Step 9: disconnect from OpenVPN server directly and reconnect using stunnel. Connection is successful again AND traffic passes. Internet connectivity continues to work. I can verify via the logs that stunnel makes the connection to the remote server on TCP 443 and OpenVPN is connected to 127.0.0.1.
Step 10: disconnect from mobile phone hotspot and reconnect to enterprise wifi via LUCI
At this point the OpenVPN/stunnel connection times out and I get errors in the log such as Permission denied on /dev/net/tun until I can get the wifi connection up and running. It never really seems to connect the first time I have to disable/enable the connection before the WAN is reestablished.
Step 11: OpenVPN connection errored out and stopped trying. I disabled and enabled the connection again. And once again it connects, but no traffic is passed.
Step 12: At this point I disable OpenVPN so traffic (filtered on the enterprise network) is working again. I then connect from the OpenVPN client on my PC (via stunnel also installed on the PC) and connect successfully to the remote server.

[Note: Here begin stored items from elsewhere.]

-- ==== Sys2Proof/Machine/Core.lean ====
section
/-! DEFINITION. The machine behind the host's interface. -/

def Sys2Proof.core : Host.Core :=
  { State := Sys2Proof.Machine.State, Fault := Sys2Proof.Machine.Fault,
    Refusal := Sys2Proof.Machine.Refusal, step := Sys2Proof.Machine.step,
    reset := Sys2Proof.Machine.State.reset }
end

That is how I am connected at the moment. OpenVPN (PC) -> stunnel (PC) -> AR750 -> enterprise wifi -> stunnel (remote) -> OpenVPN (remote)
My previous theory about an issue with the error of adding a route for 127.0.0.1 doesn’t seem to have panned out because sometimes it’s an error and sometimes not and the resulting Internet connectivity doesn’t correspond.
So, while I never rule anything out completely, I am not looking at my stunnel or OpenVPN server too closely since I am connected to them right now using my PC. The client configuration for both stunnel and OpenVPN on both the PC and AR750 are near identical with the exception of changing the IP address/port combination given the appropriate circumstance.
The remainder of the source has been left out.